TASK PROMPT: Check every line of the data and copy the ones where "which" appears.

DATA EXCERPTS:
-- ==== Sys2Proof/Machine/EngineRun.lean ====
section
/-! DEFINITION. An engine at work (R147 to R166, R219 to R227, R234 to R238, R245 to R252, R493 to R509): starting the
instructions of its queue, the second sweep of a pre-pass, completion with its writes, flags and counts, and the taster. Engines
advance in whole instructions: what a STREAM reads is read when it completes (log 11). -/

namespace Sys2Proof.Machine

/-- An engine works on its queue in RUNNING, and on admitted work in FENCED and DRAINING (R55, R523). -/
def State.engWorks (s : State) (c m : Nat) : Bool := decide (2 ≤ s.fld 0x11 (c * 4 + m) 0 2 0)

def EngKind.loadsTo (k : EngKind) (b : Nat) : Bool :=
  match k with
  | .loads o => o.buf == b
  | _ => false

def EngKind.writesBank (k : EngKind) (ab : Nat) : Bool :=
  match k with
  | .stream o => o.dstb && o.ab == ab
  | _ => false

/-- The instruction is a STREAM from buffer b. -/
def EngKind.readsBuf (k : EngKind) (b : Nat) : Bool :=
  match k with
  | .stream o => o.buf == b
  | _ => false

/-- The instruction is a STREAM or a DRAIN that reads a bank. -/
def EngKind.readsBank (k : EngKind) (ab : Nat) : Bool :=
  match k with
  | .stream o => o.acc == 1 && o.ab == ab
  | .drain o => o.ab == ab
  | _ => false

/-- The STREAM of a tile form leaves bank 1 undefined (R117), and so counts among those that write it. -/
def EngOp.writesBank (p : EngOp) (ab : Nat) : Bool := p.kind.writesBank ab || (p.tile && isStream p.kind && ab == 1)

/-- The copies of R499 from the buffer an instruction read have not all ended: some of its tiles still waits for its replay to begin. -/
def Engine.uncopied (e : Engine) (id : Nat) : Bool := e.holds.any (fun h => h.id == id && h.rep.isNone)

/-- The conditions of R147 under which an instruction starts behind the instructions `before` that still stand in front of it in the queue,
but for the change of form: earlier instructions have all started; a STREAM has passed steering once it is `fed`. A buffer from which a
replay has still to copy is not loaded again (R501). -/
def Engine.readyBut (e : Engine) (before : List EngOp) (k : EngKind) : Bool :=
  match k with
  | .loads l => !before.any (fun o => isLoads o.kind || (o.kind.readsBuf l.buf && (!o.fed || e.uncopied o.id)))
  | .stream o => !before.any (fun p => p.kind.loadsTo o.buf || (isStream p.kind && !p.fed))
  | .drain o => !before.any (fun p => p.writesBank o.ab)
  | .seed _ => true

/-- A STREAM of the other form than the previous one waits until that one's own results have left the drain (R147, R170). -/
def Engine.formGap (e : Engine) (before : List EngOp) (k : EngKind) : Bool :=
  match k with
  | .stream o => e.last.any (fun l => l.2 != o.sh && before.any (fun p => p.id == l.1 && p.fin.isNone))
  | _ => false

/-- Whether an instruction may start behind the instructions `before` (R147). -/
def Engine.mayStart (e : Engine) (before : List EngOp) (k : EngKind) : Bool := e.readyBut before k && !e.formGap before k

/-- The next instruction to start, with those in front of it. -/
def splitStart : List EngOp → List EngOp → Option (List EngOp × EngOp × List EngOp)
  | _, [] => none
  | pre, o :: os => if o.started then splitStart (pre ++ [o]) os else some (pre, o, os)

/-- The highest TA row of the first piece a STREAM reads. -/
def StreamOp.firstPieceRow (o : StreamOp) : Nat := if o.tr then o.ka else o.m0

/-- The pieces of TA up to that of row `last` have arrived (R107). -/
def State.piecesTo (s : State) (c : Nat) (o : StreamOp) (last : Nat) : Bool :=
  if !o.waits then true
  else
    let d := o.ta.t.d
    (s.core c).arrAll (d.arrBase.toNat + o.firstPieceRow / d.pieceRows.toNat) (d.arrBase.toNat + last / d.pieceRows.toNat)

/-- Every piece of the rows a STREAM reads has arrived (R107, R241). -/
def State.piecesHere (s : State) (c : Nat) (o : StreamOp) : Bool := s.piecesTo c o o.lastPieceRow

/-! ### Replay engines (R498, R499) -/

/-- Engine r may run a replay for engine m: RUNNING, not retired, no twin follower, not in m's twin pair. -/
def State.mayReplay (s : State) (c m r : Nat) : Bool :=
  s.fld 0x11 (c * 4 + r) 0 2 0 == 2 && !(s.eng c r).retired && !s.isFollower c r && !(r / 2 == m / 2 && s.twinOn c m)

/-- The engines in the order in which R498 tries them for engine m. -/
def replayOrder (m : Nat) : List Nat := [1, 2, 3].map (fun k => (m + k) % 4)

/-- The engines that R498 tries for engine m, in order, those that qualify. -/
def State.replayers (s : State) (c m : Nat) : List Nat := (replayOrder m).filter (s.mayReplay c m)

/-- The engine that takes the next replay of a held tile: after a first replay whose own check failed, the next engine of R498's order that
qualifies (R500); for a tile of a twin pair, only an engine outside the pair; else engine m itself when none qualifies. -/
def State.nextReplayer (s : State) (c m : Nat) (h : Hold) : Option Nat :=
  match h.other with
  | some r => ((((replayOrder m).dropWhile (fun x => x != r)).drop 1).filter (s.mayReplay c m)).head?
  | none =>
    match s.replayers c m with
    | r :: _ => some r
    | [] => if h.kind = .both || h.kind = .differ then none else some m

/-- The replay of a held tile of engine m runs on engine r, rather than being the work of its twin (R506). -/
def State.runsOn (s : State) (c m r : Nat) (h : Hold) : Bool := h.rep == some r && !(m / 2 == r / 2 && s.twinOn c m)

/-- A replay for another engine of the core runs on engine r. -/
def State.replayingOn (s : State) (c r : Nat) : Bool :=
  (List.range 4).any (fun m => m != r && (s.eng c m).holds.any (s.runsOn c m r))

/-- A replay runs on engine r, for itself or another. -/
def State.runsReplay (s : State) (c r : Nat) : Bool := (List.range 4).any (fun m => (s.eng c m).holds.any (s.runsOn c m r))

/-- A replay runs on engine r, or is the next that a held tile waits for there (R499). -/
def State.replayDue (s : State) (c r : Nat) : Bool :=
  s.runsReplay c r || (List.range 4).any (fun m => match (s.eng c m).holds.head? with
    | some h => h.rep.isNone && s.nextReplayer c m h == some r
    | none => false)

/-- The STREAMs whose rows replays run through engine r. -/
def State.replayOps (s : State) (c r : Nat) : List StreamOp :=
  ((List.range 4).map (fun m => ((s.eng c m).holds.filter (s.runsOn c m r)).filterMap (fun h =>
    match (s.eng c m).q.find? (fun o => o.id == h.id) with
    | some op => (match op.kind with
      | .stream o => some o
      | _ => none)
    | none => none))).flatten

/-- The engine whose queue and tiles an engine works on: a twin follower does what its leader does, in the same cc (R505). -/
def State.leadOf (s : State) (c m : Nat) : Nat := if s.isFollower c m then m - 1 else m

/-- The engines that do the work of engine m's queue: both of a twin pair (R505). -/
def State.pairOf (s : State) (c m : Nat) : List Nat := if s.twinOn c m then [m, m + 1] else [m]

/-- The engine gates its clock: its queue and every stage are empty, those of the leader and of a replay it runs too (R150, R499, R505). -/
def State.gated (s : State) (c m : Nat) : Bool :=
  (s.eng c m).q.isEmpty && (s.eng c (s.leadOf c m)).q.isEmpty && !s.replayingOn c m

/-- Count a replay of `rows` streamed rows run on engine r for engine m (R182, R507, R514). -/
def State.countReplay (s : State) (c m r rows : Nat) : State :=
  let s := s.count64 0x11 (c * 4 + r) 0x70 rows
  if r = m then s else (s.count64 0x13 (c * 4 + r) 0x60 1).count64 0x13 (c * 4 + r) 0x40 1

/-! ### Tags an instruction reads (R60, R106, R252) -/

/-- The registers an attachment reads, as operands. -/
def Attach.reads (a : Attach) : List Opd :=
  (if a.usesTd && attReadsTD a.fn then [a.td] else []) ++ (if a.usesTb then [a.tb] else []) ++ a.stats.toList

/-- The rectangles an attachment reads for the elements `q` of E (R243, R245, R247, R246). -/
def Attach.rects (a : Attach) (q : Rect) : List (TDesc × Rect) :=
  let rowwise : Rect := { q with i0 := 0, ni := if a.fn = 15 then 2 else 1 }
  let elem := a.fn ≤ 12 || a.fn = 18 || (a.epi && (a.fn = 15 || a.fn = 16))
  (if a.usesTb then [(a.tb.t.d, if elem then q else rowwise)] else [])
    ++ (if a.usesTd && attReadsTD a.fn then [(a.td.t.d, if readsTD a.fn then q else { q with j0 := 0, nj := 1 })] else [])
    ++ a.stats.toList.map (fun o => (o.t.d, { q with j0 := 0, nj := 5 }))

/-- The elements a STREAM reads, those of its attachments too (R155, R165, R189). A row of a top-k record is read as its words. -/
def StreamOp.rects (o : StreamOp) : List (TDesc × Rect) :=
  let (i0, j0, ni, nj) := o.taRect
  let a : Rect := { i0 := i0, j0 := j0, ni := ni, nj := nj }
  let c : Rect := { i0 := o.m0, j0 := o.col, ni := o.m, nj := o.width }
  (if o.kn = 0 then [] else [(o.ta.t.d, a)]) ++ (if o.readsC then [(o.tc.t.d, c)] else [])
    ++ (o.pro.toList.map (fun p => p.rects a)).flatten ++ (o.epi.toList.map (fun p => p.rects { c with nj := o.nn })).flatten

/-- The elements of TB a LOADS reads (R154). -/
def LoadsOp.rect (o : LoadsOp) : Rect :=
  if o.tr then { i0 := o.k0, j0 := o.n0, ni := o.nn, nj := o.kn } else { i0 := o.k0, j0 := o.n0, ni := o.kn, nj := o.nn }

/-- The tags a STREAM over a buffer reads. -/
def StreamOp.tags (o : StreamOp) (b : Buf) : List Tag :=
  (if o.kn = 0 then [] else [o.ta.t.tag]) ++ [b.tag] ++ (if o.readsC then [o.tc.t.tag] else [])
    ++ ((o.pro.toList ++ o.epi.toList).map (fun a => a.reads.map (fun x => x.t.tag))).flatten

/-- The input tags whose POISON stops a STREAM: TA's, the buffer's, C's and those of attached registers (R62, R106, R252). -/
def StreamOp.poisonTags (o : StreamOp) (b : Buf) : List Tag :=
  [o.ta.t.tag, b.tag] ++ (if o.readsC then [o.tc.t.tag] else []) ++ ((o.pro.toList ++ o.epi.toList).map (fun a => a.reads.map (fun x => x.t.tag))).flatten

/-- The carried flags of a STREAM's inputs. -/
def StreamOp.carried (o : StreamOp) (b : Buf) : BitVec 12 := (o.poisonTags b).foldl (fun f t => f ||| carriedOf t) 0

/-- ED_TAG_RESIDUE counts every tag read with a wrong TRES (R60). -/
def State.countTres (s : State) (c m : Nat) (ts : List Tag) : State :=
  s.count64 0x13 (c * 4 + m) 0x80 (ts.filter (fun t => !tagOk t)).length

/-! ### Start (R147, R219, R223) -/

/-- The register that an attached VOP converts into, beside TC: a prologue's TD, the row value of FN 13 and 14, or a statistics phase's
columns (R245 to R249). -/
def Attach.dest (a : Attach) : Option Opd :=
  if !a.epi || a.fn = 13 || a.fn = 14 then some a.td else if usesStats a.fn && a.fn ≠ 18 then a.stats else none

/-- The scale of an attached operation's destination when it is chosen, and whether it waits for a pre-pass (R219). DESIGN CHOICE (log 81):
statistics take the choice of their slot's history and no pre-pass. -/
def State.attScale (s : State) (c : Nat) (a : Option Attach) : Nat × Bool × State :=
  match a with
  | none => (127, false, s)
  | some a =>
    match a.dest with
    | none => (127, false, s)
    | some o =>
      if (!a.epi || a.fn < 15) && s.wantsPrepass c o.t.d then (127, true, s)
      else
        let (v, s) := s.chooseScale c o.t.d
        (v, false, s)

/-- The start of a STREAM: the buffer and its form, the tags read, the scale choices, which read the slots as the previous cc left them, and
then the read-marking (R219, R224). DESIGN CHOICE (log 82): the read-marking compares a tag's SCALE with the SCALE_LAST that the choices of
the same instruction have written. -/
def State.startStream (s : State) (c m : Nat) (op : EngOp) (o : StreamOp) : EngOp × State :=
  let b := (s.eng c m).bufN o.buf
  let s := s.updEng c m (fun e => { e with last := some (op.id, o.sh) })
  let op := { op with started := true, cc := s.cycle, buf := b }
  if o.m = 0 then (op, s)
  else
    let s := if op.tile then s else s.countTres c m (o.tags b)
    if (o.poisonTags b).any poisoned then (op, s)
    else
      let (ps, pp, s) := s.attScale c o.pro
      let (es, ep, s) := s.attScale c o.epi
      let op := { op with proScale := ps, proPrepass := pp, epiScale := es, epiPrepass := ep }
      let (op, s) :=
        if !o.converts then (op, s)
        else if s.wantsPrepass c o.tc.t.d then ({ op with prepass := true }, s)
        else
          let (v, s) := s.chooseScale c o.tc.t.d
          ({ op with scale := v }, s)
      (op, s.markSources c ((if o.kn = 0 then [] else [o.ta.t]) ++ (if o.readsC then [o.tc.t] else [])
        ++ ((o.pro.toList ++ o.epi.toList).map (fun a => a.reads.map (fun x => x.t))).flatten))

/-- The start of a DRAIN. -/
def State.startDrain (s : State) (c : Nat) (op : EngOp) (o : DrainOp) : EngOp × State :=
  let op := { op with started := true, cc := s.cycle }
  if s.wantsPrepass c o.tc.t.d then ({ op with prepass := true }, s)
  else
    let (v, s) := s.chooseScale c o.tc.t.d
    ({ op with scale := v }, s)

/-- The start of a LOADS: from now on its buffer holds no complete tile, and the form is that of the tile being written; TB is read-marked
(R181, R223). -/
def State.startLoads (s : State) (c m : Nat) (op : EngOp) (o : LoadsOp) : EngOp × State :=
  let s := if op.tile then s else (s.countTres c m [o.tb.t.tag]).markSource c o.tb.t
  ({ op with started := true, cc := s.cycle },
   s.updEng c m (fun e => e.setBuf o.buf { e.bufN o.buf with loaded := false, sh := o.sh }))

/-! ### Feeding (R107, R147, R171, R221) -/

/-- A STREAM whose inputs carry POISON (R106, R252). -/
def EngOp.poisonIn (op : EngOp) (o : StreamOp) : Bool := (o.poisonTags op.buf).any poisoned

TASK ANSWER:
/-- The conditions of R147 under which an instruction starts behind the instructions `before` that still stand in front of it in the queue,
but for the change of form: earlier instructions have all started; a STREAM has passed steering once it is `fed`. A buffer from which a
/-- The engines in the order in which R498 tries them for engine m. -/
/-- The start of a STREAM: the buffer and its form, the tags read, the scale choices, which read the slots as the previous cc left them, and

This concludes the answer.